▶ **WORK TO COMPLETE**
Begin at the top of the records and copy each line exactly. The line containing "def execSetTime (h" is the last one to include.

==================================================

/-- A write of `PTM_CTRL` (R489, R501, R509). -/
def Half.ptmCtrlWrite (x : Half) (v : Word) : Half :=
  let en := x.rbit Reg.ptmCtrl 0
  let y := x.when (wbit v 6) Half.setTime
  let y := y.setReg Reg.ptmCtrl (v &&& 0xFFFF0031#32)
  let y := if wbit v 0 = en then y
    else ((({ y with ptm := { y.ptm with holdover := false, hold := false } } : Half).servoRestart 0).servoRestart 1).ptmShow
  let y := y.when (wbit v 7) Half.servoReset
  y.ptpSelect (y.pdom y.ptpActive).st

/-- SET_TIME (R489): a write of `PTM_CTRL` with SET_TIME = 1. -/
def execSetTime (h : HalfId) (m : Master) (v : Word) (s : State) : Host.Outcome State Fault Refusal :=
  .next (s.byMaster h m (fun s => s.upd h (fun x => x.ptmCtrlWrite (v ||| 0x40#32))))

/-- SERVO_RESET (R509): a write of `PTM_CTRL` with SERVO_RESET = 1. -/
def execServoReset (h : HalfId) (m : Master) (v : Word) (s : State) : Host.Outcome State Fault Refusal :=
  .next (s.byMaster h m (fun s => s.upd h (fun x => x.ptmCtrlWrite (v ||| 0x80#32))))

/-- A write of `PTM_DOM_CFG_d` (R510): while EN is 1 only EN takes the value written. -/
def Half.domCfgWrite (x : Half) (d : Nat) (v : Word) : Half :=
  let en := x.rbit (Reg.ptmDomCfg d) 31
  let y := if en then x.setRBit (Reg.ptmDomCfg d) 31 (wbit v 31) else x.setReg (Reg.ptmDomCfg d) (v &&& 0xFFFFFFF0#32)
  if wbit v 31 = en then y
  else
    let off := en && y.ptpActive == d
    (({ y with ptm := { y.ptm with holdover := y.ptm.holdover && !off, hold := y.ptm.hold && !off } } : Half).servoRestart d).ptmShow

/-- ANNOUNCE (R491, R496). -/
def execAnnounce (h : HalfId) (msg : PtpMsg) (utcOffset : BitVec 16) (clockClass steps : BitVec 8) (s : State) :
    Host.Outcome State Fault Refusal := .next (s.upd h (fun x => x.announce msg utcOffset clockClass steps))

/-- RX_ADJ in units of 2^-16 ns (R493). -/
def Half.rxAdj (x : Half) : Int := (x.reg Reg.ptmRxAdj).toInt * 2 ^ 8
def Half.txAdj (x : Half) : Int := (x.reg Reg.ptmTxAdj).toInt * 2 ^ 8

/-- SYNC (R497): a one-step Sync is complete, a two-step one awaits its Follow_Up. -/
def execSync (h : HalfId) (msg : PtpMsg) (twoStep : Bool) (t1 : PtpTime) (correction : Int) (t2 : PtpTime) (s : State) :
    Host.Outcome State Fault Refusal :=
  .next (s.upd h (fun x => x.fromMaster msg (fun y d =>
    let at_ := ptpInt t2 + y.rxAdj
    if twoStep then y.setPdom d { y.pdom d with sync := some (msg.sequenceId, at_), logSync := msg.logInterval }
    else y.syncDone d (ptpInt t1 + correction) at_ msg.logInterval)))

/-- FOLLOW_UP (R497): it supplies t1 of the Sync that awaits it. -/
def execFollowUp (h : HalfId) (msg : PtpMsg) (t1 : PtpTime) (correction : Int) (s : State) : Host.Outcome State Fault Refusal :=
  .next (s.upd h (fun x => x.fromMaster msg (fun y d =>
    match (y.pdom d).sync with
    | some (q, t2) => if q = msg.sequenceId then y.syncDone d (ptpInt t1 + correction) t2 (y.pdom d).logSync else y
    | none => y)))

/-- A Delay_Resp that answers the outstanding Delay_Req (R497): the mean path delay; in MEASURE it completes the first
sample. -/
def Half.delayResp (x : Half) (d : Nat) (q : BitVec 16) (t4 corr : Int) : Half :=
  let p := x.pdom d
  match p.req, p.last with
  | some (r, t3), some (t1, t2) =>
    if r = q then
      let v := (t2 - t1) + (t4 - t3) - corr
      let y := (x.showDelay d v).setPdom d { p with req := none, delay := some v, fresh := true }
      if p.st = 2 then y.sample d (t1, t2) v else y.ptpSelect p.st
    else x
  | _, _ => x

/-- DELAY_RESP (R491, R497, R500). -/
def execDelayResp (h : HalfId) (msg : PtpMsg) (logMinDelay : Int) (t4 : PtpTime) (correction : Int) (s : State) :
    Host.Outcome State Fault Refusal :=
  .next (s.upd h (fun x =>
    if -7 ≤ logMinDelay ∧ logMinDelay ≤ 4 then
      x.fromMaster msg (fun y d => y.delayResp d msg.sequenceId (ptpInt t4) correction)
    else x.ptpIgnore msg))

/-- The `n` big-endian bytes of a number. -/
def netBytes (n v : Nat) : Bytes := (leBytes n v).reverse

/-- The template of domain `d`'s Delay_Req, as the time block reads SP6 (R238, R492). -/
def Half.tmplRead (x : Half) (d : Nat) : Bytes × Half :=
  x.devRead .eth (spAddr 6 + x.rfld (Reg.ptmDomTmpl d) 0 20) (x.rfld (Reg.ptmDomCfg d) 8 8)

/-- A Delay_Req (R492): the template, the message of IEEE 1588-2019, and the 2 trailing bytes of IPv6. -/
def Half.delayReqFrame (x : Half) (d : Nat) (seq : BitVec 16) : Bytes :=
  let cfg := Reg.ptmDomCfg d
  (x.tmplRead d).1 ++
  netBytes 1 (x.rfld cfg 24 4 * 16 + 1) ++ netBytes 1 0x12 ++ netBytes 2 44 ++ netBytes 1 (x.rfld cfg 16 8) ++ zeros 1 ++
  zeros 2 ++ zeros 8 ++ zeros 4 ++ netBytes 8 (x.reg64 (Reg.ptmClkid 0) (Reg.ptmClkid 1)) ++ netBytes 2 1 ++
  netBytes 2 seq.toNat ++ netBytes 1 1 ++ netBytes 1 0x7F ++ zeros 10 ++
  (if x.rfld cfg 28 2 = 2 then zeros 2 else [])

/-- DELAY_REQ (R492): while the domain has a master its next Delay_Req is given to the port. -/
def execDelayReq (h : HalfId) (domB : Bool) (s : State) : Host.Outcome State Fault Refusal :=
  .next (s.upd h (fun x =>
    let d := bitNat domB
    let p := x.pdom d
    if p.master.isSome && !x.sys.fallow.isSome then
      let y := (x.tmplRead d).2.setPdom d { p with req := none, seqId := p.seqId + 1#16 }
      { y with sys := { y.sys with frames := y.sys.frames ++ [(x.delayReqFrame d p.seqId, d)] } }
    else x))

/-- MASTER_TIMEOUT (R496): the domain has no master any more and returns to LISTEN. -/
def execMasterTimeout (h : HalfId) (domB : Bool) (s : State) : Host.Outcome State Fault Refusal :=
  .next (s.upd h (fun x =>
    let d := bitNat domB
    let p := x.pdom d
    if p.master.isSome then (x.setPdom d { PtpDom.zero with st := 1, seqId := p.seqId }).ptpSelect (x.pdom x.ptpActive).st else x))

/-- HOLDOVER_EXPIRY (R499): HOLD_S seconds have passed, SYNCED falls. -/
def execHoldoverExpiry (h : HalfId) (s : State) : Host.Outcome State Fault Refusal :=
  .next (s.upd h (fun x => ({ x with ptm := { x.ptm with hold := false } } : Half).ptmShow))

/-- DOMAIN_NOT_VALID (R500, R501): no Delay_Resp within the last 16 intervals. -/
def execDomainNotValid (h : HalfId) (domB : Bool) (s : State) : Host.Outcome State Fault Refusal :=
  .next (s.upd h (fun x =>
    (x.setPdom (bitNat domB) { x.pdom (bitNat domB) with fresh := false }).ptpSelect (x.pdom x.ptpActive).st))

/-- REVERT (R501): an active B yields to A in AUTO, where A has been valid for REVERT_S seconds. -/
def execRevert (h : HalfId) (s : State) : Host.Outcome State Fault Refusal :=
  .next (s.upd h (fun x =>
    if x.rfld Reg.ptmCtrl 24 8 ≠ 0 ∧ x.ptpActive = 1 ∧ x.stepped = true ∧ x.ptpValid 0 = true ∧
        x.rfld Reg.ptmCtrl 4 2 ≠ 1 ∧ x.rfld Reg.ptmCtrl 4 2 ≠ 2 then (x.takeActive 0).ptmShow
    else x))

/-! ## Commands: pulse outputs and queues -/

/-- TPO_ARM (R505): a write of `PTM_TPO_CTRL_k` with ARM = 1. -/
def execTpoArm (h : HalfId) (m : Master) (k : BitVec 2) (v : Word) (s : State) : Host.Outcome State Fault Refusal :=
  .next (s.byMaster h m (fun s => s.upd h (fun x => x.tpoCtrlWrite k.toNat (v ||| 0x80000000#32))))

/-- DISARM (R505). -/
def execDisarm (h : HalfId) (m : Master) (k : BitVec 2) (s : State) : Host.Outcome State Fault Refusal :=
  .next (s.byMaster h m (fun s => s.upd h (fun x => x.tpoDisarm k.toNat)))

/-- TPO_EDGE (R504): not in fallow, where an output holds its level (R505). -/
def execTpoEdge (h : HalfId) (k : BitVec 2) (s : State) : Host.Outcome State Fault Refusal :=
  .next (s.upd h (fun x => if x.sys.fallow.isSome then x else x.tpoEdge k.toNat))

/-- The time of a queue entry, in four registers. -/
def Half.showTime (x : Half) (r : Nat → Nat) (t : PtpTime) : Half :=
  (((x.setReg (r 0) (t.sec.setWidth 32)).setReg (r 1) ((t.sec >>> 32).setWidth 32)).setReg (r 2) t.ns).setReg (r 3)
    (t.frac.setWidth 32)

/-- A read of `PTM_TXTS_ID` takes the oldest entry (R495, R512). -/
def Half.txtsRead (x : Half) : Word × Half :=
  match x.ptm.txts with
  | (typ, seq, t) :: q =>
    let v := BitVec.ofNat 32 (2 ^ 31 + typ % 16 * 2 ^ 16 + seq % 2 ^ 16)
    (v, (({ x with ptm := { x.ptm with txts := q } } : Half).showTime Reg.ptmTxts t).setReg Reg.ptmTxtsId v)
  | [] =>
    let v := setFld (x.reg Reg.ptmTxtsId) 31 1 0
    (v, x.setReg Reg.ptmTxtsId v)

==================================================

▶ **EXERCISE RESULT**
/-- A write of `PTM_CTRL` (R489, R501, R509). -/
def Half.ptmCtrlWrite (x : Half) (v : Word) : Half :=
  let en := x.rbit Reg.ptmCtrl 0
  let y := x.when (wbit v 6) Half.setTime
  let y := y.setReg Reg.ptmCtrl (v &&& 0xFFFF0031#32)
  let y := if wbit v 0 = en then y
    else ((({ y with ptm := { y.ptm with holdover := false, hold := false } } : Half).servoRestart 0).servoRestart 1).ptmShow
  let y := y.when (wbit v 7) Half.servoReset
  y.ptpSelect (y.pdom y.ptpActive).st

/-- SET_TIME (R489): a write of `PTM_CTRL` with SET_TIME = 1. -/
def execSetTime (h : HalfId) (m : Master) (v : Word) (s : State) : Host.Outcome State Fault Refusal :=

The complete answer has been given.